- Вставай. Подъём. Выбираться надо. За тусклым подвальным окном едва начинался рассвет. Я сел на фанерку. Сильно болела голова и трудно дышалось.
- Рано ещё. Не рассвело даже.
- Ещё немного, и будет поздно. Они вату подожгли с порошком. Старый фокус. Ещё немного и одуреем от удушья.
Он подошёл к окну и какой-то железкой стал выковыривать раму. Дверь бомжи заперли снаружи. Вытащив раму, он разбил стекло и полез по ней в оконный проём. Подвальное окно выходило в бетонное углубление, закрытое решёткой. Он стал возиться с решёткой, пытаясь её вытащить из креплений, но что-то не получалось у него. Я стоял, прислонившись к стене. Голова кружилась. Полковник, высунувшись в оконный проём, скомандовал: "Присядь на корточки. Внизу дыма меньше. Старайся не шевелиться. Меньше воздуха вдыхай".
Он выдавил решётку, упёршись в неё своими плечами. Сдвинул её и помог выбраться мне.
Мы сидели на бетонной отмостке у подвального окна, молча дышали предрассветным воздухом просыпающейся Москвы. Головокружение постепенно проходило, становилось холодно, каждый молча думал о своём.
Потом я сказал:
- Соседи твои не очень-то дружелюбные, они что ли тут главные?
- Здесь каждый сам себе главный. У них промысел такой. Новичка приведут, за постой с него плату взымают. Если отказывается платить, подсыпают чего-нибудь ему в стакан или обдымят во сне, как нас пытались, потом себе что захотят возьмут, если есть чего брать.
- А ты, значит, кагебэшник, смотришь на всё это равнодушно. Двинул бы им хорошенько за такие дела. Или ты только в кабинетах, как чиновник, с бумагами сидел всё время, приёмов не знаешь? - В кабинетах сидеть приходилось и не в кабинетах бывать приходилось. Приёмы знать - это одно, применять их - совсем другое. Одно дело - противник, враг. Другое - человек. А я не рассчитать могу, излишнее получится.
- Это они-то человеки? Пока ты так рассуждаешь, они людей гробят. На убийство готовы.
- Готовы и на убийство. Но физическими приёмами этого не остановить.
- Философствуешь, а мы чуть не погибли. Еле выкарабкались, а другие могут не выкарабкаться.
- Другие могут и не выкарабкаться...
- Ну, вот, видишь. Так чего же философствуешь, а не действуешь?
- Не могу я людей бить. Говорю же, не рассчитать могу. Давай двигай к своему месту дислокации. Рассвело уже.
Я встал, пожал ему руку и пошёл.
Через несколько шагов он окликнул меня:
- Погоди! Вернись на минутку.
Я подошёл к сидящему на бетонной отмостке полковнику-бомжу. Он сидел, опустив голову и молчал.
- Зачем звал? - спросил я.
Через паузу он заговорил:
- Значит, ты думаешь, что сможешь дойти?
- Думаю, смогу. Тут недалеко. Три остановки всего. Дойду.
- Я имею в виду - к цели дойти сможешь? Уверен? Книгу написать, издать её?
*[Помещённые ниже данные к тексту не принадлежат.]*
-- ==== Sys2Proof/Machine/Flags.lean ====
section
/-! DEFINITION. The conditions the block computes from its registers: sequence arithmetic (41_window.md R160 to R164),
the transmission conditions (R171, R172), the explicit-ACK condition (43_packet_rx.md R243), the states in which the
decoder and the byte stream run (R76, R77), the legality of configuration values (10_state.md R36 to R39), and the
saturating increment of the counters (R32, R33). -/

namespace Sys2Proof.Machine

open Sys2Proof

/-- `dist(a, b) = (a - b) mod 32` (R160). -/
def dist (a b : SeqNum) : SeqNum := a - b

/-- `succ(a)` (R11). -/
def seqSucc (a : SeqNum) : SeqNum := a + 1

/-- `pred(a)` (R11). -/
def seqPred (a : SeqNum) : SeqNum := a - 1

/-- `outstanding` (R162). -/
def WindowRegs.outstanding (w : WindowRegs) : SeqNum := dist (seqPred w.nextSeq) w.lastAcked

/-- `can_send` (R163). -/
def State.canSend (s : State) : Bool := decide (dist s.win.nextSeq s.win.lastAcked ≤ s.sizes.rwin)

/-- `tx_allowed(q)` (R171). -/
def State.txAllowed (s : State) (q : SeqNum) : Bool :=
  !s.flags.cautious || decide ((dist q s.win.cautionSeq).toNat ≤ s.cfg.resendAhead.toNat)

/-- `send_ready` (R172). -/
def State.sendReady (s : State) : Bool :=
  s.canSend && decide (s.win.nextRetx = s.win.nextSeq) && s.txAllowed s.win.nextSeq

/-- Half of the advertised window, at least 1, has been received and not acknowledged (R232, R243 (b)). -/
def State.ackDue (s : State) : Bool :=
  decide (max 1 (s.sizes.lwin.toNat / 2) ≤ (dist s.win.lastRecv s.win.lastAckSent).toNat)

/-- The decoder runs: `PSTATE` is `NEGOTIATING` or `READY` (R77, R140). -/
def State.decoderOn (s : State) : Bool :=
  match s.pstate with
  | .negotiating => true
  | .ready => true
  | .unstarted => false
  | .closing => false
  | .closed => false
  | .failed => false

/-- The open receive request at the byte stream, with its timeout: exactly while `PEND != NONE` (R43 (c), R76). -/
def State.receiveRequest (s : State) : Option (BitVec 16) :=
  match s.pend with
  | .none => none
  | .start => some s.cfg.timeout
  | .sendData => some s.cfg.timeout
  | .wait => some s.cfg.timeout

/-- The largest DATA payload the receiver takes: `2^ACCEPT_K` (R95). -/
def State.maxLen (s : State) : Nat := classSize s.sizes.acceptK

/-- Increment, stopping at all ones (R32, R33). -/
def satInc {n : Nat} (x : BitVec n) : BitVec n := if x = BitVec.allOnes n then x else x + 1

/-- Every field of a `CFG0` value is legal and every reserved bit 0 (R36). -/
def cfg0Legal (v : Word) : Bool :=
  let winReq := (v.extractLsb' 0 5).toNat
  let kReq := (v.extractLsb' 8 4).toNat
  let ahead := (v.extractLsb' 17 2).toNat
  decide (1 ≤ winReq ∧ winReq ≤ Config.winMax) && decide (Config.kMin ≤ kReq ∧ kReq ≤ Config.kMax) &&
    decide (1 ≤ ahead ∧ ahead ≤ 2) &&
    decide (v.extractLsb' 5 3 = 0 ∧ v.extractLsb' 12 4 = 0 ∧ v.extractLsb' 19 13 = 0)

/-- Every field of a `CFG1` value is legal and every reserved bit 0 (R37). -/
def cfg1Legal (v : Word) : Bool :=
  decide (v.extractLsb' 0 8 ≠ 0) && decide (v.extractLsb' 16 16 ≠ 0) && decide (v.extractLsb' 8 8 = 0)

/-- Every field of a `CFG2` value is legal (R38). -/
def cfg2Legal (v : Word) : Bool :=
  decide (v.extractLsb' 0 16 ≠ 0) && decide (v.extractLsb' 16 8 ≠ 0) && decide (v.extractLsb' 24 8 ≠ 0)

end Sys2Proof.Machine
end

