-- ==== Sys2Proof/Machine/SendCmd.lean ====
section
/-! DEFINITION. The pseudo-operation `SEND_CMD(text, lch, rch)` (30_encoding.md R116): it has no operation code; it is
the sequence of input events by which the host sends a string. "The expansion is exactly what the host would write by
hand; the block cannot tell them apart". -/

namespace Sys2Proof.Machine

open Sys2Proof

/-- `n = max(1, ceil(L / P))` (R116). -/
def sendCmdCount (p len : Nat) : Nat := max 1 ((len + p - 1) / p)

/-- The pieces of a string without its terminator (R116): `text[i*P .. min(L, (i+1)*P) - 1]`. -/
def sendCmdPieces (p : Nat) (text : List Byte) : List (List Byte) :=
  (List.range (sendCmdCount p text.length)).map fun i => (text.drop (i * p)).take p

/-- The `BufWrite`s of one piece into slot `q` (R116). -/
def pieceWrites (q : SeqNum) (piece : List Byte) : List InEvent :=
  piece.zipIdx.map fun bj => .bufWrite (Config.bufWinBase + Config.slotBytes * q.toNat + bj.2) bj.1

/-- The host's events for one piece: `GET_BUF` (answered with slot `q`), the bytes, `SEND_DATA` (R116). -/
def pieceEvents (q : SeqNum) (lch rch : Channel) (eom : Bool) (piece : List Byte) : List InEvent :=
  .cmd (commandWord 0 0 0 false 2) :: pieceWrites q piece ++
    [.cmd (commandWord (BitVec.ofNat 12 piece.length) rch lch eom 3)]

/-- The host's events for a string (R116), where `GET_BUF` first lends slot `q` and then, as each `SEND_DATA` has
completed before the next `GET_BUF`, the slots after it. The byte stream's answers to a blocked `SEND_DATA` are the
environment's and stand between (log 18). -/
def sendCmdEvents (q : SeqNum) (p : Nat) (lch rch : Channel) (text : List Byte) : List InEvent :=
  (sendCmdPieces p text).zipIdx.flatMap fun ci =>
    pieceEvents (q + BitVec.ofNat 5 ci.2) lch rch (decide (ci.2 + 1 = sendCmdCount p text.length)) ci.1

end Sys2Proof.Machine
end

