/-- A SYNC in `NEGOTIATING` (R237, R238): the sizes are clamped and combined, a request is answered, and the block is
`READY` once a SYNC has been both sent and accepted. A SYNC with `win = 0` or `k < 5` is refused: counted as a good
packet and as an error (log 19), with no other effect below the error limit. -/
def Obligations.SyncFinishesTheHandshake : Prop :=
  (∀ (h : Hdr) (win k : Byte) (s : State),
    s.pstate = .negotiating → win ≠ 0 → 5 ≤ k.toNat →
    exec (.sync h win k) s =
      .next
        { s with
          sizes :=
            { s.sizes with
              rwin := BitVec.ofNat 5 (min win.toNat 16)
              rpktK := BitVec.ofNat 4 (min k.toNat 10)
              negPktK := BitVec.ofNat 4 (min s.sizes.lpktK.toNat (min k.toNat 10)) }
          flags := { s.flags with gotSync := true, sentSync := s.flags.sentSync || !h.f }
          pstate := if s.flags.sentSync || !h.f then .ready else .negotiating
          counters :=
            { (goodPacket s).counters with
              retry := if s.flags.sentSync || !h.f then 0 else s.counters.retry }
          stats :=
            { s.stats with
              rx := satInc s.stats.rx
              tx := if h.f then s.stats.tx else satInc s.stats.tx }
          out := s.out ++ if h.f then [] else [.tx (s.syncImage true)] }) ∧
  (∀ (h : Hdr) (win k : Byte) (s : State),
    s.pstate = .negotiating → win = 0 ∨ k.toNat < 5 →
    exec (.sync h win k) s = .next (countError .hdrerr (goodPacket s)) ∧
    ((goodPacket s).counters.errcnt.toNat + 1 < s.cfg.negErrLimit.toNat →
      exec (.sync h win k) s =
        .next
          { s with
            counters := { (goodPacket s).counters with errcnt := (goodPacket s).counters.errcnt + 1 }
            stats := { s.stats with rx := satInc s.stats.rx, hdrerr := satInc s.stats.hdrerr } }))

/-- A SYNC in `READY` (R237, R239) where nothing else is to be sent: it updates the sizes, is answered if it asks, and
resets nothing. A refused one (`win = 0` or `k < 5`) is counted as a good packet and as an error (log 19), with no other
effect below the error limit. -/
def Obligations.SyncInReadyResetsNothing : Prop :=
  (∀ (h : Hdr) (win k : Byte) (s : State),
    s.pstate = .ready → s.quiet → win ≠ 0 → 5 ≤ k.toNat →
    exec (.sync h win k) s =
      .next
        { s with
          sizes :=
            { s.sizes with
              rwin := BitVec.ofNat 5 (min win.toNat 16)
              rpktK := BitVec.ofNat 4 (min k.toNat 10)
              negPktK := BitVec.ofNat 4 (min s.sizes.lpktK.toNat (min k.toNat 10)) }
          flags := { s.flags with gotSync := true, sentSync := s.flags.sentSync || !h.f }
          counters := (goodPacket s).counters
          stats :=
            { s.stats with
              rx := satInc s.stats.rx
              tx := if h.f then s.stats.tx else satInc s.stats.tx }
          out := s.out ++ if h.f then [] else [.tx (s.syncImage true)] }) ∧
  (∀ (h : Hdr) (win k : Byte) (s : State),
    s.pstate = .ready → s.quiet → win = 0 ∨ k.toNat < 5 →
    exec (.sync h win k) s = .next (countError .hdrerr (goodPacket s)) ∧
    ((goodPacket s).counters.errcnt.toNat + 1 < s.cfg.errLimit.toNat →
      exec (.sync h win k) s =
        .next
          { s with
            counters := { (goodPacket s).counters with errcnt := (goodPacket s).counters.errcnt + 1 }
            stats := { s.stats with rx := satInc s.stats.rx, hdrerr := satInc s.stats.hdrerr } }))

/-- CLOSE in `READY` (R231, R241): its ack is honoured as an ACK's is (R165, R166), `PSTATE` becomes `CLOSING`, the host
is told, a pending command ends with `PEER_CLOSED`, nothing is transmitted and no other buffer is released. -/
def Obligations.PeerCloseEndsThePendingCommand : Prop :=
  ∀ (h : Hdr) (s : State), s.pstate = .ready →
    ∃ t, exec (.close h) s = .next t ∧
      t.pstate = .closing ∧ t.pend = .none ∧
      (∀ q, t.slot q =
        if s.win.isOutstanding h.ack ∧ dist q s.win.lastAcked ≠ 0 ∧
            dist q s.win.lastAcked ≤ dist h.ack s.win.lastAcked then
          { s.slot q with inuse := false }
        else s.slot q) ∧
      (s.win.isOutstanding h.ack →
        t.win =
          { s.win with
            lastAcked := h.ack
            nextRetx :=
              if dist s.win.nextRetx s.win.lastAcked ≤ dist h.ack s.win.lastAcked then h.ack + 1
              else s.win.nextRetx } ∧
        t.flags =
          { s.flags with
            closingF := true
            rejSeen := false
            cautious :=
              s.flags.cautious &&
                decide (dist h.ack s.win.lastAcked < dist s.win.cautionSeq s.win.lastAcked) } ∧
        t.counters = { (goodPacket s).counters with retry := 0 }) ∧
      (¬s.win.isOutstanding h.ack →
        t.win = s.win ∧ t.flags = { s.flags with closingF := true } ∧ t.counters = (goodPacket s).counters) ∧
      t.out =
        s.out ++
          (if s.win.isOutstanding h.ack ∧ h.ack.toNat < s.win.lastAcked.toNat then [.evt (.windowAcked h.ack)] else []) ++
          [.evt .peerClosed] ++
          (if s.pend = .none then [] else [.rsp (rspWord s.pend.op .peerClosed 0 0 0)]) ∧
      t.stats = { s.stats with rx := satInc s.stats.rx } ∧
      t.sizes = s.sizes ∧ t.failCause = s.failCause ∧ t.reord = s.reord ∧ SameBytes s t ∧ t.rxbuf = s.rxbuf ∧
      SameHostSide s t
- Я буду действовать. Сначала попробую писать.
- Анастасия, значит, сказала, что у тебя должно получиться?
- Да, она так сказала.
- Так что ж ты сразу этим не занялся?
- Другое считал более важным.
- Значит, приказы в точности выполнять не можешь?
- Анастасия не приказывала. Она просила.
- Просила... Она, значит, и тактику и стратегию сама разработала. А ты по-своему, значит, решил и только усложнил всё.
- Так получилось.
- Получилось... Надо внимательнее к приказам относиться. На вот, возьми.
Он протянул мне что-то завёрнутое в маленький целлофановый пакетик. Я развернул его и увидел сквозь целлофан золотое обручальное колечко и серебряный крестик на цепочке.
- Перекупщики за полцены у тебя это купят. Ты и отдай им за полцены. Может, поможет продержаться. Жить негде будет, приходи сюда. Разберусь я с ними...
- Ты что? Не возьму я этого!
- Не рассуждай. Тебе пора. Иди. Ну же! Вперёд!
- Говорю тебе, не возьму! - Я попытался вернуть ему колечко и крестик, но наткнулся на властный и в то же время умоляющий взгляд.
- Кругом. Вперёд! Шагом марш! - произнёс сдавленным, не терпящим возражения шёпотом и через паузу, уже вслед мне, просяще: - Только дойди.
Придя на квартиру, я хотел лечь спать, даже прилёг. Да бомж-полковник никак из головы не выходил.
Оделся я в чистое и пошёл к нему. Думал по дороге: "Может, согласится он со мной пожить. Приспособленный он ко всему. Практичный и аккуратный. К тому же - художник. Может быть, картинку для обложки книжки нарисует. Да и на оплату квартиры вместе с ним легче будет подработать. За следующий месяц платить уже нечем".
При подходе к подвальному окну, из которого мы выбирались на рассвете, я увидел группу людей - жильцов дома, милицейскую машину и "скорую помощь".
Полковник-бомж лежал на земле с закрытыми глазами и улыбкой на лице. Он был испачкан мокрой землёй. Мёртвая рука сжимала кусок красного кирпича. У стены стоял сломанный деревянный ящик.
Судмедэксперт записывал что-то в блокнот, стоя у трупа другого человека, в мятой, затасканной одежде и с искажённым лицом.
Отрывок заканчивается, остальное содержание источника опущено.